» **Goal of the exercise**
Check every line of the entries that follow, and copy the ones containing "pendHost".

━━━ Dataset extract

/-- CFG_COMMIT, decided at decoding (R387, R388). -/
def runCfgCommit (j : Job) (s : State) : State :=
  let id := j.arg1 + 2 ^ 32 * j.arg2
  if !commitMode s.sys.mode then refuseJob j 6 s
  else match commitFault id s with
    | some (st, det) => if st = 2 then rejectJob j det 0 0 s else finish j.origin j.cmd st det 0 0 j.start s
    | none =>
      let named := j.cmd.apply.toNat
      let a := max named (s.tick + 32)
      let o := match j.origin with
        | .ring r i => some (r, i)
        | _ => none
      withDom (fun d => { d with
        pend := some { id := id, apply := a, origin := o, tag := j.cmd.tag.toNat, late := named ≠ 0 && named ≠ a, start := j.start } }) s

/-- CFG_ABORT (R392): it completes when the first cancelling Gust is sent. -/
def runCfgAbort (j : Job) (s : State) : State :=
  let id := j.arg1 + 2 ^ 32 * j.arg2
  if !commitMode s.sys.mode then refuseJob j 6 s
  else match s.dom.pend with
  | some p =>
    if p.id ≠ id || p.cancel.isSome then rejectJob j 0x4C 0 0 s
    else if p.apply < s.tick + 20 then refuseJob j 6 s
    else
      let o := match j.origin with
        | .ring r i => some (r, i)
        | _ => none
      let c : Cancel := { origin := o, tag := j.cmd.tag.toNat, at_ := s.tick, from_ := if s.time.phase < 3 then s.tick else s.tick + 1, late := j.late }
      withDom (fun d => { d with pend := some { p with cancel := some c } }) s
  | none => rejectJob j 0x4C 0 0 s

/-! Panels and lamps (R408, R409, R430). -/

def Job.region (j : Job) : PanelOp :=
  { kind := 0, id := j.arg1 / 65536, x0 := j.arg2 % 65536, y0 := j.arg2 / 65536, w := j.arg3 % 65536, h := j.arg3 / 65536, job := some j }

def runPanelUpdate (j : Job) (s : State) : State :=
  let i := j.arg1 % 2
  let c := s.cfg.e.panelSet i
  let o := j.region
  if c.present && !regionOk c o then rejectJob j 0x05 0 0 s
  else if !c.present || c.builtin || !panelMode s.sys.mode i then refuseJob j 6 s
  else if (s.panel i).pendHost.isSome then refuseJob j 4 s
  else
    let s := modPanel i (fun p => { p with pendHost := some (o, j.cmd.buf.take (o.w * o.h / 2)) }) s
    useFw 14 (bufAddr j.cmd.arg4) (2 ^ 60 + 0x3D100000) (o.w * o.h / 2) s

def runPanelClear (j : Job) (s : State) : State :=
  let i := j.arg1 % 2
  let c := s.cfg.e.panelSet i
  if !c.present || !panelMode s.sys.mode i then refuseJob j 6 s
  else if ((s.panel i).pendClear.bind (·.job)).isSome then refuseJob j 4 s
  else modPanel i (fun p => { p with pendClear := some (wholeOp c 1 0 true (some j)) }) s

/-- A lamp test starts at an edge, that of its apply tick or the next (R17, R430). Log 80: DEDUCED. -/
def runLampTest (j : Job) (s : State) : State :=
  if !(7 ≤ s.sys.mode && s.sys.mode ≤ 11) then refuseJob j 6 s
  else withField (fun f => { f with lampNew := f.lampNew ++ [j] }) s

/-! DMA (R360, R362). -/

/-- A transfer descriptor's CRC, and its reserved fields. -/
def descCrcOk (b : List Byte) : Bool := u16 b 28 = (crc16 (slice b 0 28)).toNat
def descRsv (b : List Byte) : Bool := u32 b 20 ≠ 0 || u32 b 24 ≠ 0 || u16 b 30 ≠ 0 || !adrOk (u64 b 0) || !adrOk (u64 b 8)

/-- DMA_START (R360): the descriptor's CRC, its reserved fields, its windows, then mode, device and channel. Log 164: DESIGN CHOICE. -/
def runDmaStart (j : Job) (s : State) : State :=
  let c := j.arg1 % 16
  let b := j.cmd.buf
  let x := s.chan c
  let src := u64 b 0
  let dst := u64 b 8
  let len := u32 b 16
  if !descCrcOk b then rejectJob j 0x01 0 0 s
  else if descRsv b then rejectJob j 0x04 0 0 s
  else if len = 0 || !windowOk false src len s || !windowOk true dst len s then rejectJob j 0x05 0 0 s
  else if s.sys.mode = 11 then refuseJob j 6 s
  else if adrLost src s || adrLost dst s then refuseJob j 3 s
  else if x.busy then refuseJob j 4 s
  else startChan c (setChan c { x with src := x.src.put src, dst := x.dst.put dst, len := len, prio := j.arg1 / 16 % 4, byCmd := true, job := some j } s)

/-- DMA_PAUSE: `data` and `wr` as the channel has read and written since it last stood still (R359). Log 79: DEDUCED. -/
def runDmaPause (data : List Byte) (wr : Nat) (j : Job) (s : State) : State :=
  let c := j.arg1 % 16
  let x := s.chan c
  if x.state = 1 || x.state = 2 then pauseChan c data wr (setChan c { x with pauser := some j } s)
  else refuseJob j 6 s

def runDmaResume (j : Job) (s : State) : State :=
  let c := j.arg1 % 16
  if (s.chan c).state = 4 then doneJob j 0 0 (resumeChan c s) else refuseJob j 6 s

/-! REC_PULL (R351, R352). -/

/-- The checkpoint copy that stands after a block's extension (R60, R61). -/
def copyBytes (fw : Nat) (domainPart : Bool) (t : Nat) : List Byte :=
  let l := 4 * (1 + Config.ckptLen t % (if domainPart then 24576 else 8192))
  [0x0C#8, 0, 0, 0] ++ leBytes 4 l ++ leBytes 4 fw ++ tab (l - 4) (Config.ckptByte t)

/-- A block as it lies in the record (R59, R60). -/
def blockBytes (s : State) (b : Block) : List Byte :=
  encBlock b ++ if b.ckptCopy then copyBytes (fwVersion s) (s.sys.role < 3) b.tick else []

/-- A Hokulu chunk: header fields and the blocks' bytes. -/
structure Chunk where
  first : Nat
  blocks : Nat
  flags : Nat
  epochId : Nat
  body : List Byte
deriving DecidableEq, Repr

/-- A block lost under RECORD_LOST lies between the first and the last block of a chunk. -/
def mkChunk (s : State) (bs : List Block) : Chunk :=
  let lo := (bs.head?.map (·.tick)).getD 0
  let hi := (bs.getLast?.map (·.tick)).getD 0
  { first := lo, blocks := bs.length, epochId := (bs.head?.map (·.epochId)).getD 0,
    flags := b2n (s.rec_.lost.any fun t => lo ≤ t && t ≤ hi) + 2 * b2n (bs.any (·.test)),
    body := (bs.map (blockBytes s)).flatten }

def Chunk.len (c : Chunk) : Nat := 32 + c.body.length

/-- Table: Hokulu chunk header, and the blocks. -/
def Chunk.bytes (dev : Nat) (c : Chunk) : List Byte :=
  leBytes 4 0x554C4B48 ++ leBytes 2 1 ++ leBytes 1 dev ++ leBytes 1 c.flags ++ leBytes 6 c.first ++ leBytes 2 c.blocks
    ++ leBytes 4 c.body.length ++ leBytes 4 (crc32 c.body) ++ leBytes 8 c.epochId ++ c.body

━━━━━━

» **Written reply**
  else if (s.panel i).pendHost.isSome then refuseJob j 4 s
    let s := modPanel i (fun p => { p with pendHost := some (o, j.cmd.buf.take (o.w * o.h / 2)) }) s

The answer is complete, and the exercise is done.